I am frequently asked about good wineries to visit as a day trip from our Olive Farm in the south of France. The fact is there are dozens to suggest. So I thought it would be fun this month during these very hots days – in French we call such a heatwave la canicule – to offer a few snippets about our local wine history as well as making one or two suggestions of fabulous chateaux or more modest vineyards. Havens, where you can sit in the shade and sip a chilled glass or two of local wine.

From Banyuls,  close to the Spanish border, to Bellet above the coastal city of Nice, wines are produced. The South of France is a rich wine area with many varieties growing in the vineyards. Although all colours are being produced, the Midi is most renowned for its rosés. The hot climate marries well with a chilled lighter variety.
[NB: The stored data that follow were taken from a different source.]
-- ==== Sys2Proof/Decode.lean ====
section
/-! DEFINITION. Decoding and encoding of the 64-bit command word (30_encoding.md R80 to R82, R85),
and the opcode map as masks and matches (R82), which R81 says is equivalent. -/

namespace Sys2Proof

/-- Why a word is ILLEGAL (30_encoding.md R81, R85). All raise the same `E_ILLEGAL`. -/
inductive Illegal where
  /-- `Z ≠ 0` -/
  | reservedField
  /-- `OP` is one of the 240 unassigned values -/
  | unassignedOpcode
  /-- an operand field the command does not use is not 0 (for PPUT, `A[15:8] ≠ 0` too) -/
  | unusedOperand
  deriving DecidableEq, Repr

/-- `OP = w[63:56]`, 30_encoding.md R80. -/
def opField (w : CmdWord) : BitVec 8 := w.extractLsb' 56 8

/-- `Z = w[55:48]`, 30_encoding.md R80. -/
def zField (w : CmdWord) : BitVec 8 := w.extractLsb' 48 8

/-- `A = w[47:32]`, 30_encoding.md R80. -/
def aField (w : CmdWord) : BitVec 16 := w.extractLsb' 32 16

/-- `B = w[31:0]`, 30_encoding.md R80. -/
def bField (w : CmdWord) : BitVec 32 := w.extractLsb' 0 32

/-- `w[63:32]`: `OP`, `Z` and `A`, what `E_ILLEGAL` records (60_exceptions.md R220). -/
def upperHalf (w : CmdWord) : Word := w.extractLsb' 32 32

/-- A command that uses neither operand field: both must be 0. -/
def decodeNone (a : BitVec 16) (b : BitVec 32) (i : Instr) : Except Illegal Instr :=
  if a = 0 ∧ b = 0 then .ok i else .error .unusedOperand

/-- A command that uses `A` only: `B` must be 0. -/
def decodeA (b : BitVec 32) (i : Instr) : Except Illegal Instr :=
  if b = 0 then .ok i else .error .unusedOperand

/-- A command that uses `B` only: `A` must be 0. -/
def decodeB (a : BitVec 16) (i : Instr) : Except Illegal Instr :=
  if a = 0 then .ok i else .error .unusedOperand

/-- PPUT uses `A[7:0]`: `A[15:8]` and `B` must be 0 (30_encoding.md R81, R82). -/
def decodeByte (a : BitVec 16) (b : BitVec 32) : Except Illegal Instr :=
  if a.extractLsb' 8 8 = 0 ∧ b = 0 then .ok (.pput (a.extractLsb' 0 8)) else .error .unusedOperand

/-- The sixteen opcodes of 30_encoding.md R82, with the operand fields each uses. -/
def decodeFields (op : BitVec 8) (a : BitVec 16) (b : BitVec 32) : Except Illegal Instr :=
  match op.toNat with
  | 0x00 => decodeNone a b .nop
  | 0x01 => decodeNone a b .rst
  | 0x02 => decodeA b (.rdcsr a)
  | 0x10 => .ok (.fset a b)
  | 0x11 => decodeA b (.fget a)
  | 0x20 => decodeNone a b .build
  | 0x21 => .ok (.nget a b)
  | 0x30 => decodeNone a b .derive
  | 0x31 => decodeA b (.clen a)
  | 0x32 => .ok (.cbits a b)
  | 0x40 => decodeA b (.enc a)
  | 0x41 => decodeB a (.pget b)
  | 0x50 => decodeByte a b
  | 0x51 => decodeB a (.plen b)
  | 0x52 => decodeNone a b .dstep
  | 0x53 => decodeNone a b .drun
  | _ => .error .unassignedOpcode

/-- `Decode(w)`, total on 64-bit words (30_encoding.md R81). -/
def decode (w : CmdWord) : Except Illegal Instr :=
  if zField w = 0 then decodeFields (opField w) (aField w) (bField w) else .error .reservedField

/-- The opcode of a command, 30_encoding.md R82. -/
def Instr.opcode : Instr → BitVec 8
  | .nop => 0x00
  | .rst => 0x01
  | .rdcsr _ => 0x02
  | .fset _ _ => 0x10
  | .fget _ => 0x11
  | .build => 0x20
  | .nget _ _ => 0x21
  | .derive => 0x30
  | .clen _ => 0x31
  | .cbits _ _ => 0x32
  | .enc _ => 0x40
  | .pget _ => 0x41
  | .pput _ => 0x50
  | .plen _ => 0x51
  | .dstep => 0x52
  | .drun => 0x53

/-- The operand field `A` of a command's word, 0 where the command does not use it. -/
def Instr.operandA : Instr → BitVec 16
  | .nop => 0
  | .rst => 0
  | .rdcsr csr => csr
  | .fset sym _ => sym
  | .fget sym => sym
  | .build => 0
  | .nget field _ => field
  | .derive => 0
  | .clen sym => sym
  | .cbits sym _ => sym
  | .enc sym => sym
  | .pget _ => 0
  | .pput byte => byte.setWidth 16
  | .plen _ => 0
  | .dstep => 0
  | .drun => 0

/-- The operand field `B` of a command's word, 0 where the command does not use it. -/
def Instr.operandB : Instr → BitVec 32
  | .nop => 0
  | .rst => 0
  | .rdcsr _ => 0
  | .fset _ count => count
  | .fget _ => 0
  | .build => 0
  | .nget _ id => id
  | .derive => 0
  | .clen _ => 0
  | .cbits _ word => word
  | .enc _ => 0
  | .pget index => index
  | .pput _ => 0
  | .plen nbits => nbits
  | .dstep => 0
  | .drun => 0

/-- The command word: `{OP, Z, A, B}` with `Z = 0` (30_encoding.md R80, R93). -/
def encode (i : Instr) : CmdWord :=
  i.opcode ++ 0#8 ++ i.operandA ++ i.operandB

/-- One row of the opcode map: a word is this command iff `w & mask = pattern`. -/
structure OpcodeRow where
  mnemonic : String
  pattern : CmdWord
  mask : CmdWord
  deriving DecidableEq, Repr

/-- The rows of families 0 to 2 of 30_encoding.md R82. -/
def opcodeRowsLow : List OpcodeRow :=
  [ ⟨"NOP", 0x0000000000000000, 0xFFFFFFFFFFFFFFFF⟩,
    ⟨"RST", 0x0100000000000000, 0xFFFFFFFFFFFFFFFF⟩,
    ⟨"RDCSR", 0x0200000000000000, 0xFFFF0000FFFFFFFF⟩,
    ⟨"FSET", 0x1000000000000000, 0xFFFF000000000000⟩,
    ⟨"FGET", 0x1100000000000000, 0xFFFF0000FFFFFFFF⟩,
    ⟨"BUILD", 0x2000000000000000, 0xFFFFFFFFFFFFFFFF⟩,
    ⟨"NGET", 0x2100000000000000, 0xFFFF000000000000⟩ ]

/-- The rows of families 3 to 5 of 30_encoding.md R82. -/
def opcodeRowsHigh : List OpcodeRow :=
  [ ⟨"DERIVE", 0x3000000000000000, 0xFFFFFFFFFFFFFFFF⟩,
    ⟨"CLEN", 0x3100000000000000, 0xFFFF0000FFFFFFFF⟩,
    ⟨"CBITS", 0x3200000000000000, 0xFFFF000000000000⟩,
    ⟨"ENC", 0x4000000000000000, 0xFFFF0000FFFFFFFF⟩,
    ⟨"PGET", 0x4100000000000000, 0xFFFFFFFF00000000⟩,
    ⟨"PPUT", 0x5000000000000000, 0xFFFFFF00FFFFFFFF⟩,
    ⟨"PLEN", 0x5100000000000000, 0xFFFFFFFF00000000⟩,
    ⟨"DSTEP", 0x5200000000000000, 0xFFFFFFFFFFFFFFFF⟩,
    ⟨"DRUN", 0x5300000000000000, 0xFFFFFFFFFFFFFFFF⟩ ]

/-- The opcode map, 30_encoding.md R82. -/
def opcodeRows : List OpcodeRow := opcodeRowsLow ++ opcodeRowsHigh

/-- `w & mask = match`, 30_encoding.md R81. -/
abbrev OpcodeRow.matches (r : OpcodeRow) (w : CmdWord) : Prop := w &&& r.mask = r.pattern

/-- The command word of a table row's word: `nbits` bits `w`, zeros above (log 11). -/
def tableWord (nbits w : Nat) : CmdWord := BitVec.ofNat 64 (w % 2 ^ nbits)

/-- The instruction the decoder reads from an opcode-table row's word. -/
def decodeTableWord (nbits w : Nat) : Option Instr :=
  match decode (tableWord nbits w) with
  | .ok i => some i
  | .error _ => none

end Sys2Proof
end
This is a land of hilltop towns and sleepy villages where the most exciting event of the week is market day and where the playing of boules or pétanque in the village squares, shaded by plane trees, is still the most popular pastime.

The south was its own country. Links with Paris were almost non-existent. Southerners, with their own rich cultural identity, communicated and conversed in their own language, the langue d’oc, until 1539 when the Ordinance of Villers-Cotterets made French, the langue d’oil, the administrative language of France. By 1789,  the time of the French Revolution, these richly-poetic southern tongues had been outlawed. Provençal is a dialect of Occitan and was spoken in the eastern half of southern France. These are romance languages, once the language of the troubadours.

The great port city of Marseille, originally Marsilia then Massalia was founded by Greeks from Asia Minor sometime around 600 BC. These intrepid sailors were Phoceans from Phocaea, known now as Foça in Modern Turkey. That entire western coast of Asia Minor, today Turkey, was inhabited by Greeks until the population exchange of 1922/1923 that followed the Greco-Turkish War of 1919 to 1922.